Oil developments could put a halt to the population growth of elephants. “Animals fear the noise and vibration, so they will go far away and look for where they think that it’s a bit quieter,” says the ranger. The growth and recovery rates are very low for elephants when compared to other animals, as females have only one calf every nine years. Rangers at the park fear that oil developments will isolate animals as they move away and avoid crossing roads, reducing inter breading and fostering it within communities, weakening their genes.
After oil was discovered in 2006 in the park, companies funded studies to understand its impact on wildlife. After three years of research, the Wildlife Conservation Society (WCS) published a 2011 report funded by Heritage Oil, which concluded that elephants moved 1,25 kilometres away from oil wells during construction. If all were drilled simultaneously, oil wells could remove 40 square kilometres of habitat for large mammals, the report adds. Four years later, Total Energies Uganda commissioned WCS with a similar survey, which showed the elephant population contracted up to 43% during oil explorations.
The full report hasn’t been published and WCS Uganda says they can’t disclose it as per the contract with the French company. Officials at the park have also not received the report.
The problem is not the oil, Europeans can’t come and tell Uganda not to develop their oil.

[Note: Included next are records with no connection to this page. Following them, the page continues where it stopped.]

-- ==== Sys2Proof/WellFormed.lean ====
section
/-! DEFINITION. What the assembler accepts (spec/30_encoding.md R78 to R82) and which operand values a command
rule accepts (R76). A term of `Instr` always fits its word, because its fields have the format's widths; the
checks on fitting are therefore on the source line. -/

namespace Sys2Proof

/-- The assembler "refuses an operand that does not fit its field" (R78), a codeword that is not 1 to 255 bits
long (R79) and a tail of more than 8 bits (R80). It does not refuse the out-of-range values of R76. -/
def Source.wellFormed : Source → Bool
  | .nop => true
  | .init keep => decide (keep ≤ 1)
  | .cwlen sym len => decide (sym ≤ 255) && decide (len ≤ 255)
  | .cwbits n data => decide (n ≤ 31) && decide (data ≤ 0xFFFF)
  | .cwinv sym => decide (sym ≤ 255)
  | .tailset tlen tbits => decide (tlen ≤ 15) && decide (tbits ≤ 255)
  | .enc sym => decide (sym ≤ 255)
  | .eflush => true
  | .dbyte b => decide (b ≤ 255)
  | .dlast b => decide (b ≤ 255)
  | .dend => true
  | .cw sym code => decide (sym ≤ 255) && decide (1 ≤ code.length) && decide (code.length ≤ Config.cwMax)
  | .tail t => decide (t.length ≤ 8)
  | .encode syms => syms.all fun x => decide (x ≤ 255)
  | .decode payload => payload.all fun x => decide (x ≤ 255)

/-- The legal operand ranges of R76. A command outside its range is well encoded and is executed: its rule
raises EBADLEN. -/
def Instr.operandsLegal : Instr → Bool
  | .nop => true
  | .init _ => true
  | .cwlen _ len => decide (1 ≤ len.toNat)
  | .cwbits n _ => decide (1 ≤ n.toNat) && decide (n.toNat ≤ 16)
  | .cwinv _ => true
  | .tailset tlen _ => decide (tlen.toNat ≤ 8)
  | .enc _ => true
  | .eflush => true
  | .dbyte _ => true
  | .dlast _ => true
  | .dend => true

end Sys2Proof
end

“They have been doing aerial surveys but they haven’t shared the results,” says Keigwin, who says that they are required by law to share such reports with UWA. “They put brick walls around their heads and don’t want to see or hear, they think anyone can be an enemy. At the time they are just doing enough to ensure [they avoid] potential litigious avenues.”
However, the UCF founder believes the French company still has time to build a legacy of conservation by financing activities that could expand tourism towards other areas of the park, aside from the popular Delta region. “The problem is not the oil, Europeans can’t come and tell Uganda not to develop their oil. The problem is to use it positively to build a legacy”, he says.
*Halima Athumani contributed reporting to this article.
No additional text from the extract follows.